The sensitivity of urine KS analysis versus standard total urine GAG analysis was compared for the detection of patients with MPS IVA (Table 1). Whereas urine KS was elevated in all 25 MPS IVA samples (100% sensitivity), total urine GAGs were elevated in only 20 of the 25 MPS IVA samples (83% sensitivity), when compared to the appropriate age-specific reference range. The degree to which urine KS levels were elevated (average 4.51-fold) was also significantly higher than that for total urine GAGs (average 1.63-fold; P < 10−8).
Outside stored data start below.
/-- A state reached on the way. -/
theorem Only.have_ {l : List Fld} {s t u : State} (h : Only l s u) (g : Only l s u → Only l s t) : Only l s t := g h

/-- A choice. -/
theorem Only.ite {l : List Fld} {s t u : State} {c : Prop} [Decidable c] (h : Only l s t) (g : Only l s u) :
    Only l s (if c then t else u) := by
  split
  · exact h
  · exact g

/-- A fold over a state and something else. -/
theorem Only.foldlP {α β : Type} {l : List Fld} {s : State} {f : State × β → α → State × β}
    (hf : ∀ t x, Only l s t.1 → Only l s (f t x).1) (xs : List α) : ∀ t : State × β, Only l s t.1 → Only l s (xs.foldl f t).1 := by
  induction xs with
  | nil => intro t h; exact h
  | cons x xs ih => intro t h; exact ih _ (hf t x h)

/-- A fold. -/
theorem Only.foldl {α : Type} {l : List Fld} {s : State} {f : State → α → State} (hf : ∀ t x, Only l s t → Only l s (f t x))
    (xs : List α) : ∀ t, Only l s t → Only l s (xs.foldl f t) := by
  induction xs with
  | nil => intro t h; exact h
  | cons x xs ih => intro t h; exact ih _ (hf t x h)

/-- Every field but what left the module and the queue. -/
def Fld.most : List Fld :=
  [.regs_, .vfErr_, .latch_, .loHeld_, .ctrs_, .tiles_, .ledgers_, .meshCe_, .bridges_, .redIn_, .redStage_, .redRun_, .redOpen_, .redClk_, .mcFlits_, .audited_, .auditFirst_, .hbm_, .cxl_, .chanCe_, .hbmUe_, .metaCache_, .sideArea_, .hot_, .tcache_, .wcache_, .fq_, .inv_, .stu_, .cues_] ++
  [.ports_, .sess_, .sessIn_, .reqs_, .nextTag_, .loom_, .queues_, .queueRr_, .fences_, .objs_, .freed_, .ctxs_, .mbx_, .fns_, .pci_, .hostReads_, .pfWalks_, .walkWait_, .fwNeed_, .fwGot_, .fwHeld_, .casts_, .serve_, .power_, .sec_, .fw_, .inc_, .twin_, .lost_, .cxlGone_, .pins_, .freeCtr_]

/-- Everything but what left the module and the queue may change. -/
theorem Only.all {s t : State} (h : t.out = s.out) (g : t.pending = s.pending) : Only Fld.most s t := ⟨by
  intro f hf
  cases f <;> first | exact h | exact g | exact absurd hf (by decide)⟩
This demonstrates that the quantification of urine KS is a more sensitive biomarker than total urine GAGs for the diagnosis of MPS IVA.

Table 1.

Urine keratan sulfate (KS) and glycosaminoglycan (GAG) measurements from 25 MPS IVA patients

Age (Yr) Total urine GAGs (mg/mmol crnn) Urine KS (μg/mg crnn)
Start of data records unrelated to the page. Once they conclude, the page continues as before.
theorem State.complete_only {fl : List Fld} {sa s : State} {q : Nat} {c : FetchedCall} {k : Completion}
    (hk : Only fl sa s) (hsub : Fld.sub [.regs_, .ctrs_, .tiles_, .hbm_, .cxl_, .hbmUe_, .metaCache_, .sideArea_, .cues_, .reqs_, .nextTag_, .loom_, .queues_, .fences_, .objs_, .freed_, .ctxs_, .fns_, .hostReads_, .fwGot_, .fwHeld_, .sec_, .fw_, .inc_, .twin_, .out_] fl = true) : Only fl sa (State.complete s q c k) := by
    refine Only.seq (l := [.regs_, .ctrs_, .tiles_, .hbm_, .cxl_, .hbmUe_, .metaCache_, .sideArea_, .cues_, .reqs_, .nextTag_, .loom_, .queues_, .fences_, .objs_, .freed_, .ctxs_, .fns_, .hostReads_, .fwGot_, .fwHeld_, .sec_, .fw_, .inc_, .twin_, .out_]) hk ?_ hsub
    clear hk hsub
    unfold State.complete
    repeat' first
      | with_reducible exact Only.refl _ _
      | with_reducible apply State.callIrqSend_only
      | with_reducible apply State.signal_only
      | with_reducible apply State.endCall_only
      | with_reducible apply Only.ite
      | refine Fld.yes rfl

theorem State.endJob_only {fl : List Fld} {sa s : State} {b : Nat}
    (hk : Only fl sa s) (hsub : Fld.sub [.regs_, .ctrs_, .tiles_, .hbm_, .cxl_, .hbmUe_, .metaCache_, .sideArea_, .cues_, .reqs_, .nextTag_, .loom_, .queues_, .fences_, .objs_, .freed_, .ctxs_, .fns_, .hostReads_, .fwGot_, .fwHeld_, .sec_, .fw_, .inc_, .twin_, .out_] fl = true) : Only fl sa (State.endJob s b) := by
    refine Only.seq (l := [.regs_, .ctrs_, .tiles_, .hbm_, .cxl_, .hbmUe_, .metaCache_, .sideArea_, .cues_, .reqs_, .nextTag_, .loom_, .queues_, .fences_, .objs_, .freed_, .ctxs_, .fns_, .hostReads_, .fwGot_, .fwHeld_, .sec_, .fw_, .inc_, .twin_, .out_]) hk ?_ hsub
    clear hk hsub
    unfold State.endJob
    repeat' first
      | with_reducible exact Only.refl _ _
      | with_reducible assumption
      | with_reducible apply State.setQueue_only
      | with_reducible apply State.dropRef_only
      | with_reducible apply State.complete_only
      | with_reducible apply State.updCtx_only
      | with_reducible apply State.endStep_only
      | with_reducible apply Only.ite
      | with_reducible apply Only.foldl
      | intro _ _ _
      | refine Fld.yes rfl
      | (extract_lets +onlyGivenNames zz; try clear_value zz; revert zz; intros)
      | split

theorem State.takeRef_only {fl : List Fld} {sa s : State} {h : Nat}
    (hk : Only fl sa s) (hsub : Fld.sub [.regs_, .objs_, .freed_, .fns_, .out_] fl = true) : Only fl sa (State.takeRef s h) := by
    refine Only.seq (l := [.regs_, .objs_, .freed_, .fns_, .out_]) hk ?_ hsub
    clear hk hsub
    unfold State.takeRef
    repeat' first
      | with_reducible exact Only.refl _ _
      | with_reducible apply State.setCounts_only
      | with_reducible apply Only.ite
      | refine Fld.yes rfl

theorem State.holdStep_only {fl : List Fld} {sa s : State} {b : Nat} {r : StepRec}
    (hk : Only fl sa s) (hsub : Fld.sub [.regs_, .ctrs_, .tiles_, .hbm_, .cxl_, .hbmUe_, .metaCache_, .sideArea_, .cues_, .reqs_, .nextTag_, .loom_, .queues_, .fences_, .objs_, .freed_, .ctxs_, .fns_, .hostReads_, .fwGot_, .fwHeld_, .sec_, .fw_, .inc_, .twin_, .out_] fl = true) : Only fl sa (State.holdStep s b r) := by
    refine Only.seq (l := [.regs_, .ctrs_, .tiles_, .hbm_, .cxl_, .hbmUe_, .metaCache_, .sideArea_, .cues_, .reqs_, .nextTag_, .loom_, .queues_, .fences_, .objs_, .freed_, .ctxs_, .fns_, .hostReads_, .fwGot_, .fwHeld_, .sec_, .fw_, .inc_, .twin_, .out_]) hk ?_ hsub
    clear hk hsub
    unfold State.holdStep
    repeat' first
      | with_reducible exact Only.refl _ _
      | with_reducible apply State.updCtx_only
      | with_reducible apply State.closeStep_only
      | refine Fld.yes rfl

theorem State.discard_only {fl : List Fld} {sa s : State} {q : Nat} {c : FetchedCall}
    (hk : Only fl sa s) (hsub : Fld.sub [.regs_, .ctrs_, .tiles_, .hbm_, .cxl_, .hbmUe_, .metaCache_, .sideArea_, .cues_, .reqs_, .nextTag_, .loom_, .queues_, .objs_, .freed_, .ctxs_, .fns_, .hostReads_, .fwGot_, .fwHeld_, .sec_, .fw_, .inc_, .twin_, .out_] fl = true) : Only fl sa (State.discard s q c) := by
    refine Only.seq (l := [.regs_, .ctrs_, .tiles_, .hbm_, .cxl_, .hbmUe_, .metaCache_, .sideArea_, .cues_, .reqs_, .nextTag_, .loom_, .queues_, .objs_, .freed_, .ctxs_, .fns_, .hostReads_, .fwGot_, .fwHeld_, .sec_, .fw_, .inc_, .twin_, .out_]) hk ?_ hsub
    clear hk hsub
    unfold State.discard
    repeat' first
      | with_reducible exact Only.refl _ _
      | with_reducible apply State.endCall_only
      | refine Fld.yes rfl

end Sys2Proof.Machine
end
2 27.21 (<24) 46.51 (<9.6)
2 30.39 (<24) 48.14 (<9.6)
2 28.32 (<24) 61.51 (<9.6)
3 33.80 (<16) 30.68 (<9.6)
3 46.02 (<16) 44.62 (<9.6)
4 16.70 (<16) 25.83 (<9.6)
5 19.75 (<16) 27.13 (<9.6)
5 26.45 (<16) 38.36 (<9.6)
5 13.68 (<16) 38.03 (<9.6)
6 22.02 (<12) 26.32 (<6.2)
6 30.89 (<12) 37.66 (<6.2)
6 10.71 (<12) 46.48 (<6.2)
6 20.08 (<12) 33.07 (<6.2)
6 25.35 (<12) 18.00 (<6.2)
6 25.33 (<12) 21.98 (<6.2)
7 11.01 (<12) 21.31 (<6.2)
7 21.51 (<12) 41.67 (<6.2)
7 24.42 (<12) 41.13 (<6.2)
7 25.89 (<12) 51.04 (<6.2)
9 26.55 (<12) 26.79 (<6.2)
10 12.44 (<12) 12.64 (<6.2)
10 9.57 (<12) 13.14 (<6.2)
10 20.92 (<12) 33.79 (<6.2)
14 7.57 (<6.5) 7.09 (<5.8)
>15 12.12 (<6.5) 12.34 (<2.2)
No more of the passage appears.